As mentioned, Viktor Fainberg was born in Kharkiv, and in his 2015 letter to Nadiya Savchenko who was on hunger strike in a Russian prison, he wrote “I was born in Ukraine, in Kharkiv. The first nature that I saw, the first songs that I heard, were the nature and the songs of Mother Ukraine”
In a PS to the letter, Fainberg told Savchenko that he was joining her hunger strike (which she later, thankfully, agreed to end).
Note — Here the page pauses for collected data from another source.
/-- A reserved OPC is one the map of R63 does not list. -/
theorem opcodeOf_eq_none_iff (b : Byte) :
    opcodeOf b = none ↔ b ∉ [0x01#8, 0x02#8, 0x03#8, 0x04#8, 0x10#8, 0x11#8, 0x12#8, 0x20#8] := by
  constructor
  · intro h hb
    have hsome : ∃ op, opcodeCode op = b := by
      simp only [List.mem_cons, List.not_mem_nil, or_false] at hb
      rcases hb with rfl | rfl | rfl | rfl | rfl | rfl | rfl | rfl
      exacts [⟨.crcSeed, rfl⟩, ⟨.crcByte, rfl⟩, ⟨.crcAccum, rfl⟩, ⟨.crcRead, rfl⟩, ⟨.hdrEncode, rfl⟩,
        ⟨.hdrSerialize, rfl⟩, ⟨.hdrSetcrc, rfl⟩, ⟨.imgBuild, rfl⟩]
    obtain ⟨op, rfl⟩ := hsome
    rw [opcodeOf_code] at h
    cases h
  · intro hb
    cases h : opcodeOf b with
    | none => rfl
    | some op =>
      rw [← (opcodeOf_eq_some_iff b op).mp h] at hb
      exact absurd (by cases op <;> decide) hb

/-- OPC 0x02 is CRC.BYTE's alone. -/
theorem opcodeCode_eq_crcByte_iff (op : Opcode) : opcodeCode op = 0x02#8 ↔ op = .crcByte := by
  cases op <;> decide

/-- The operation of a legal word is the one its bits 7:0 name. -/
theorem opcodeOf_of_decodeWord (w : Word) (op : Opcode) (h : decodeWord w = some op) :
    opcodeOf (opcField w) = some op := by
  unfold decodeWord at h
  split_ifs at h
  cases ho : opcodeOf (opcField w) with
  | none => simp [ho] at h
  | some o =>
    simp only [ho] at h
    split_ifs at h
    exact h

/-- The three checks of R67: a word is ILLEGAL exactly when it fails one of them. -/
theorem decodeWord_eq_none_iff (w : Word) :
    decodeWord w = none ↔
      rsvdField w ≠ 0#16 ∨ opcodeOf (opcField w) = none ∨ (opcField w ≠ 0x02#8 ∧ immField w ≠ 0#8) := by
  by_cases hr : rsvdField w = 0#16
  · cases ho : opcodeOf (opcField w) with
    | none => simp [decodeWord, hr, ho]
    | some op =>
      have hcode : opcField w = opcodeCode op := ((opcodeOf_eq_some_iff _ _).mp ho).symm
      simp [decodeWord, hr, hcode, opcodeOf_code, opcodeCode_eq_crcByte_iff]
  · simp [decodeWord, hr]

/-- An ILLEGAL word at the front of the stream is complete without operands (R67). -/
theorem decode_illegal (w : Word) (rest : Bytes) (h : decodeWord w = none) :
    decode (le32 w ++ rest) = .illegal w rest := by
  simp [decode, h]

/-! ### The step on an ILLEGAL word and on an incomplete command (R67, R205) -/

/-- Fault entry is what R202 and R205 allow a fault to change. -/
theorem faultTaken_enterFault (c : Cause) (f : Byte) (a : BitVec 2) (s : State) :
    FaultTaken c f a s (s.enterFault c f a) := by
  refine ⟨rfl, ?_⟩
  simp

/-- A running block that meets an ILLEGAL word enters the fault with FOPC the word's bits 7:0 (R67, R202). -/
theorem illegalCommand_ready (w : Word) (s : State) (hs : Ready s) :
    illegalCommand w s = .next (s.enterFault .illegalCommand (opcField w) 0#2) :=
  runCommand_running s _ hs.1 hs.2

/-- With an incomplete command and no move of the host the block waits (R67, U13). -/
theorem step_waits (s : State) (hd : decode s.stream = .incomplete) (hh : s.host = []) :
    step s = .fault (waitFault s) := by
  simp [step, fetch, hd, hostMove, hh]

/-- Settles O38: `decodeWord_eq_none_iff` and the opcode map say which words are ILLEGAL; such a word is complete by
itself, so the step is its fault entry; an incomplete command only waits. -/
theorem illegalWordsDecodeAndFault : Obligations.IllegalWordsDecodeAndFault := by
  refine ⟨fun w => ?_, fun w op h => ?_, by decide, fun s w rest hs hstream hw => ?_, fun s t hd hh => ?_⟩
  · rw [decodeWord_eq_none_iff, opcodeOf_eq_none_iff]
    rfl
  · exact (opcodeOf_eq_some_iff _ _).mp (opcodeOf_of_decodeWord w op h)
  · have hdecode : decode s.stream = .illegal w rest := by rw [hstream, decode_illegal w rest hw]
    refine ⟨(s.consume rest).enterFault .illegalCommand (opcField w) 0#2, ?_, faultTaken_enterFault _ _ _ _⟩
    rw [step_illegal s w rest hdecode, illegalCommand_ready w (s.consume rest) hs]
  · rw [step_waits s hd hh]
    nofun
Viktor Isaakovych later also took part in many protests in Paris, demanding the release of Ukrainian filmmaker Oleh Sentsov.
Whether coincidence or not, the Russian ‘court’ that sentenced Sentsov to 20 years (and passed a 10-year sentence on civic activist Oleksandr Kolchenko) for their opposition to Russia’s invasion and annexation of Crimea did so on 25 August 2015. Asked by Radio France Internationale for his response, Fainberg warned that a situation almost identical to that seen prior to World War II was unfolding and that Europe had forgotten the huge price paid for its treachery (to Czechoslovakia) at Munich in 1938. He called for an adequate response from the entire free world, including through much harsher sanctions, including personal sanctions against all those involved in this appalling travesty.
“This repression within a totalitarian state”, he added, “are extremely dangerous for the world, because they are preparing for war.”
His words were all too bitterly accurate, and the reaction of the West hopelessly weak until Russia unleashed the second phase of its war against Ukraine.
Viktor Fainberg’s passing comes at a very dark time, when Russian tanks are, once again, on another country’s territory, and when those few who have the courage to come out in protest are accused of ‘discrediting the Russian army’ and, in some cases (the ‘trials’ of Aleksei Gorinov and Ilya Yashin, for example) receive long prison sentences.